The thesis is simple:
1) S&P 500 (SPY) follows earnings (or in this case, forward earnings estimates);
2) Earnings estimates follow the ISM Index;
3) The ISM Index follows real-time surveys (Philadelphia and Empire surveys).
So presently we have the real-time surveys falling, which means the ISM will track them and fall as well, which in turn means the earnings estimates have further to go down. Which ultimately means the market will have a rough time ahead.
Not Jim Cramer produced a powerful set of graphs illustrating the insight, which I reproduce here:
This could all have been turned on its head if the Federal Reserve had decided to do more quantitative easing. But the Fed decided not to act, so now the most likely path for the market, for a while, is down - until the Fed acts (or it becomes clear that it will act).

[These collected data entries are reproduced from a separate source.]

/-- R122, R88: LR_RD_D0 returns the 17 little-endian bytes of the 130-bit image of D0 and changes nothing; without
D_V it faults. -/
def Obligations.LrRdD0ReturnsD0 : Prop :=
  ∀ s : State, encode .lrRdD0 = [0x03#8] ∧
    (s.fault = false → s.dV = true →
      ∃ data, exec .lrRdD0 s = .next { s with port := .responding (0x00#8 :: data) } ∧ data.length = 17 ∧
        fromLe data = s.d0.mag.toNat + (if s.d0.neg then 2 ^ 129 else 0)) ∧
    (s.fault = false → s.dV = false → exec .lrRdD0 s =
      .next { s with fault := true, cause := 0x5#4, port := .responding [0x05#8] }) ∧
    (s.fault = true → exec .lrRdD0 s = .next { s with port := .responding [s.cause.setWidth 8] })

/-- R123, R88: LR_RD_D1 returns the 17 little-endian bytes of the 130-bit image of D1 and changes nothing; without
D_V it faults. -/
def Obligations.LrRdD1ReturnsD1 : Prop :=
  ∀ s : State, encode .lrRdD1 = [0x04#8] ∧
    (s.fault = false → s.dV = true →
      ∃ data, exec .lrRdD1 s = .next { s with port := .responding (0x00#8 :: data) } ∧ data.length = 17 ∧
        fromLe data = s.d1.mag.toNat + (if s.d1.neg then 2 ^ 129 else 0)) ∧
    (s.fault = false → s.dV = false → exec .lrRdD1 s =
      .next { s with fault := true, cause := 0x5#4, port := .responding [0x05#8] }) ∧
    (s.fault = true → exec .lrRdD1 s = .next { s with port := .responding [s.cause.setWidth 8] })

/-! ### The evaluator's commands (spec/43_naf_evaluator.md) -/

/-- R180: NE_LOAD_SA loads a canonical scalar, sets SA_V, clears R_V; a scalar at or above ELL faults. -/
def Obligations.NeLoadSaLoadsCanonicalScalars : Prop :=
  ∀ (x : Scalar) (s : State), encode (.neLoadSa x) = 0x10#8 :: toLe 32 x.toNat ∧
    (s.fault = false → x.toNat < Config.ell → exec (.neLoadSa x) s =
      .next { s with sa := x, saV := true, rV := false, port := .responding [0x00#8] }) ∧
    (s.fault = false → Config.ell ≤ x.toNat → exec (.neLoadSa x) s =
      .next { s with fault := true, cause := 0x2#4, port := .responding [0x02#8] }) ∧
    (s.fault = true → exec (.neLoadSa x) s = .next { s with port := .responding [s.cause.setWidth 8] })

/-- R181: NE_LOAD_SB loads a canonical scalar, sets SB_V, clears R_V; a scalar at or above ELL faults. -/
def Obligations.NeLoadSbLoadsCanonicalScalars : Prop :=
  ∀ (x : Scalar) (s : State), encode (.neLoadSb x) = 0x11#8 :: toLe 32 x.toNat ∧
    (s.fault = false → x.toNat < Config.ell → exec (.neLoadSb x) s =
      .next { s with sb := x, sbV := true, rV := false, port := .responding [0x00#8] }) ∧
    (s.fault = false → Config.ell ≤ x.toNat → exec (.neLoadSb x) s =
      .next { s with fault := true, cause := 0x2#4, port := .responding [0x02#8] }) ∧
    (s.fault = true → exec (.neLoadSb x) s = .next { s with port := .responding [s.cause.setWidth 8] })

/-- R182, R93: NE_LOAD_PA loads the point its payload decodes to, sets PTA_V, clears R_V; a payload that `pt_decode`
refuses faults. The refusal is said for every operand of the model's syntax; for one that has not `POINT_BYTES` bytes it
is the model's choice (log 3), and no command reaches `exec` with it: R96 makes it illegal before. -/
def Obligations.NeLoadPaLoadsDecodedPoints : Prop :=
  ∀ (pt : List Byte) (s : State), encode (.neLoadPa pt) = 0x12#8 :: pt ∧
    (∀ P, s.fault = false → Config.ptDecode pt = some P → exec (.neLoadPa pt) s =
      .next { s with pta := P, ptaV := true, rV := false, port := .responding [0x00#8] }) ∧
    (s.fault = false → Config.ptDecode pt = none → exec (.neLoadPa pt) s =
      .next { s with fault := true, cause := 0x3#4, port := .responding [0x03#8] }) ∧
    (s.fault = true → exec (.neLoadPa pt) s = .next { s with port := .responding [s.cause.setWidth 8] })

/-- R183, R93: NE_LOAD_PC loads the point its payload decodes to, sets PTC_V, clears R_V; a payload that `pt_decode`
refuses faults. The refusal is said for every operand of the model's syntax; for one that has not `POINT_BYTES` bytes it
is the model's choice (log 3), and no command reaches `exec` with it: R96 makes it illegal before. -/
def Obligations.NeLoadPcLoadsDecodedPoints : Prop :=
  ∀ (pt : List Byte) (s : State), encode (.neLoadPc pt) = 0x13#8 :: pt ∧
    (∀ P, s.fault = false → Config.ptDecode pt = some P → exec (.neLoadPc pt) s =
      .next { s with ptc := P, ptcV := true, rV := false, port := .responding [0x00#8] }) ∧
    (s.fault = false → Config.ptDecode pt = none → exec (.neLoadPc pt) s =
      .next { s with fault := true, cause := 0x3#4, port := .responding [0x03#8] }) ∧
    (s.fault = true → exec (.neLoadPc pt) s = .next { s with port := .responding [s.cause.setWidth 8] })

/-- R185: loads of different evaluator registers that succeed give the same state in either order, and of two loads of
one register the last is used. -/
def Obligations.LoadsInAnyOrder : Prop :=
  ∀ (i j : Instr) (s t u v w : State),
    instrOpcode i ∈ [Opcode.neLoadSa, .neLoadSb, .neLoadPa, .neLoadPc] →
    instrOpcode j ∈ [Opcode.neLoadSa, .neLoadSb, .neLoadPa, .neLoadPc] →
    exec i s = .next t → t.fault = false → exec j t = .next u → u.fault = false →
    exec j s = .next v → exec i v = .next w →
    (instrOpcode i ≠ instrOpcode j → u = w) ∧ (instrOpcode i = instrOpcode j → u = v)

/-- R184, R197: on loaded canonical operands NE_START never faults; it leaves `A = SA`, the decomposition of `SA` in D0
and D1, and `R = [d0]PTA + [db]B − [d1]PTC` with `db = (SB · d1) mod ELL`, sets A_V, D_V and R_V, and changes
nothing else. -/
def Obligations.NeStartComputesTheResult : Prop :=
  ∀ s : State, s.fault = false → s.saV = true → s.sbV = true → s.ptaV = true → s.ptcV = true →
    s.sa.toNat < Config.ell → s.sb.toNat < Config.ell →
    ∃ (x y : SignedInt) (R : Point),
      exec .neStart s =
        .next { s with a := s.sa, aV := true, d0 := x, d1 := y, dV := true, r := R, rV := true,
                       port := .responding [0x00#8] } ∧
      signedVal x = (fsv s.sa.toNat).x ∧ signedVal y = (fsv s.sa.toNat).y ∧
      R = Config.group.gadd
            (Config.group.gadd (Config.group.smul (signedVal x) s.pta)
              (Config.group.smul (((s.sb.toNat : Int) * signedVal y) % (Config.ell : Int)) Config.group.base))
            (Config.group.gneg (Config.group.smul (signedVal y) s.ptc))

/-- R184: NE_START with any of the four operand flags 0 faults with F_OPERAND_MISSING and writes nothing else; while
faulted it answers with the recorded cause. -/
def Obligations.NeStartNeedsAllFourOperands : Prop :=
  ∀ s : State, encode .neStart = [0x14#8] ∧
    (s.fault = false → (s.saV = false ∨ s.sbV = false ∨ s.ptaV = false ∨ s.ptcV = false) → exec .neStart s =
      .next { s with fault := true, cause := 0x4#4, port := .responding [0x04#8] }) ∧
    (s.fault = true → exec .neStart s = .next { s with port := .responding [s.cause.setWidth 8] })

/-- R186: after NE_START, `A`, `D0`, `D1` and their flags are exactly as after LR_LOAD_A of `SA` and LR_START. -/
def Obligations.NeStartReducesLikeTheReducer : Prop :=
  ∀ s t u v : State, s.fault = false → s.saV = true → s.sbV = true → s.ptaV = true → s.ptcV = true →
    s.sa.toNat < Config.ell → s.sb.toNat < Config.ell →
    exec .neStart s = .next t → exec (.lrLoadA s.sa) s = .next u → exec .lrStart u = .next v →
    t.fault = false ∧ v.fault = false ∧ t.a = v.a ∧ t.d0 = v.d0 ∧ t.d1 = v.d1 ∧ t.aV = v.aV ∧ t.dV = v.dV

/-- R199: NE_RD_R returns the encoding of R and changes nothing; without R_V it faults. -/
def Obligations.NeRdRReturnsTheEncodedResult : Prop :=
  ∀ s : State, encode .neRdR = [0x15#8] ∧
    (s.fault = false → s.rV = true → exec .neRdR s =
      .next { s with port := .responding (0x00#8 :: Config.ptEncode s.r) }) ∧
    (s.fault = false → s.rV = false → exec .neRdR s =
      .next { s with fault := true, cause := 0x5#4, port := .responding [0x05#8] }) ∧
    (s.fault = true → exec .neRdR s = .next { s with port := .responding [s.cause.setWidth 8] })

/-! ### Reads and flags over all commands (spec/20_memory.md R69, spec/10_state.md R30) -/

/-- R69: the four reads change nothing but the port when they succeed, and a repeated read gives the same answer. -/
def Obligations.ReadsHaveNoSideEffects : Prop :=
  ∀ (i : Instr) (s t : State), i ∈ [Instr.lrRdD0, Instr.lrRdD1, Instr.neRdR, Instr.rdStatus] →
    exec i s = .next t → (∃ data, t.port = .responding (0x00#8 :: data)) →
    t = { s with port := t.port } ∧ exec i t = .next t
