-- ==== Sys2Proof/Tests/Slice0.lean ====
section
/-! SUPPORT. The model's own tests: ill-formed terms that WellFormed refuses, command words written out from
spec/30_encoding.md, single steps and algorithm results from spec/95_test_vectors.md, and for every statement with
hypotheses a concrete input that meets them. -/

namespace Sys2Proof.Tests

open Sys2Proof Sys2Proof.Machine

/-! ### Helpers -/

/-- The state after an outcome that goes on; the reset state after one that stops. -/
def nextOf : Outcome → State
  | .next t => t
  | .fault _ => State.reset
  | .refused _ => State.reset

/-- The response on offer after an outcome. -/
def responseOf (o : Outcome) : Option (List Byte) := responsePin (nextOf o)

/-- A block that holds the valid operand `x` in `A` and nothing else. -/
def withA (x : Scalar) : State := { State.reset with a := x, aV := true }

/-- A block that holds a valid decomposition. -/
def withD (x y : SignedInt) : State := { State.reset with d0 := x, d1 := y, dV := true }

/-- A block with all four evaluator operands loaded, the points being the identity. -/
def loaded (a b : Scalar) : State :=
  { State.reset with sa := a, saV := true, sb := b, sbV := true, pta := Config.group.ident, ptaV := true,
                     ptc := Config.group.ident, ptcV := true }

/-- A block that has faulted with a cause. -/
def faultedWith (c : Cause) : State := { State.reset with fault := true, cause := causeCode c }

/-- `ELL − 1`, the largest canonical scalar, as a payload. -/
def ellPred : Scalar := BitVec.ofNat 256 (Config.ell - 1)

/-- `ELL`, the smallest scalar that is refused. -/
def ellScalar : Scalar := BitVec.ofNat 256 Config.ell

/-- An encoded point that `pt_decode` accepts. -/
def identBytes : List Byte := Config.ptEncode Config.group.ident

/-- Payload bytes that `pt_decode` refuses: there are none of them. -/
theorem ptDecode_nil : Config.ptDecode [] = none := by
  cases h : Config.ptDecode [] with
  | none => rfl
  | some P => exact absurd (Config.ptDecode_length h) (Nat.ne_of_lt Config.pointBytes_pos)

/-! ### WellFormed: ill-formed terms are refused -/

theorem test_wellFormed_refuses_empty_pa : wellFormed (.neLoadPa []) = false := by
  have h := Config.pointBytes_pos
  simp [wellFormed]
  omega

theorem test_wellFormed_refuses_long_pc :
    wellFormed (.neLoadPc (List.replicate (Config.pointBytes + 1) 0x00#8)) = false := by
  simp [wellFormed]

/-! ### Decoding: words written out from R83 to R85 and the table of R90 -/

theorem test_decode_nop : decodeTableWord 8 0x00 = some .nop := by decide
theorem test_decode_lrStart : decodeTableWord 8 0x02 = some .lrStart := by decide
theorem test_decode_lrRdD0 : decodeTableWord 8 0x03 = some .lrRdD0 := by decide
theorem test_decode_lrRdD1 : decodeTableWord 8 0x04 = some .lrRdD1 := by decide
theorem test_decode_neStart : decodeTableWord 8 0x14 = some .neStart := by decide
theorem test_decode_neRdR : decodeTableWord 8 0x15 = some .neRdR := by decide
theorem test_decode_rdStatus : decodeTableWord 8 0x20 = some .rdStatus := by decide
theorem test_decode_clear : decodeTableWord 8 0x3f = some .clear := by decide

/-- R84: `w = s·2^8 + op`, here `s = 2^255 + 5`. -/
theorem test_decode_lrLoadA :
    decodeTableWord 264 (((2 ^ 255 + 5) * 2 ^ 8) + 0x01) = some (.lrLoadA (BitVec.ofNat 256 (2 ^ 255 + 5))) := by
  decide +kernel

theorem test_decode_neLoadSa : decodeTableWord 264 0x0310 = some (.neLoadSa 3#256) := by decide +kernel

theorem test_decode_neLoadSb : decodeTableWord 264 0x010011 = some (.neLoadSb 256#256) := by decide +kernel

/-- R85: the payload is handed on byte by byte, whatever `POINT_BYTES` is. -/
theorem test_decode_neLoadPa (pt : List Byte) (h : pt.length = Config.pointBytes) :
    decode (0x12#8 :: pt) = .ok (.neLoadPa pt) := by
  simp [decode, opcodeOfByte, opcodeFormat, payloadLength, h, buildInstr]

There can be an exception this next week due to quarter-end window dressing as well as the options expiry, but the above realization should be strong enough to provide for a lower S&P level in the weeks ahead. Sentiment is not presently negative enough to provide for a contrarian signal, either. And at the same time the weekly ECRI has been registering lower and lower levels as well.
The insight regarding S&P following earnings, earnings following ISM and ISM following the real-time surveys seems powerful enough to make for a lower market level right ahead of us. This will later be negated either by Fed action or by sentiment turning too bearish - but such is not the case now, so we have to agree that it is likely we will see a lower market in the weeks ahead.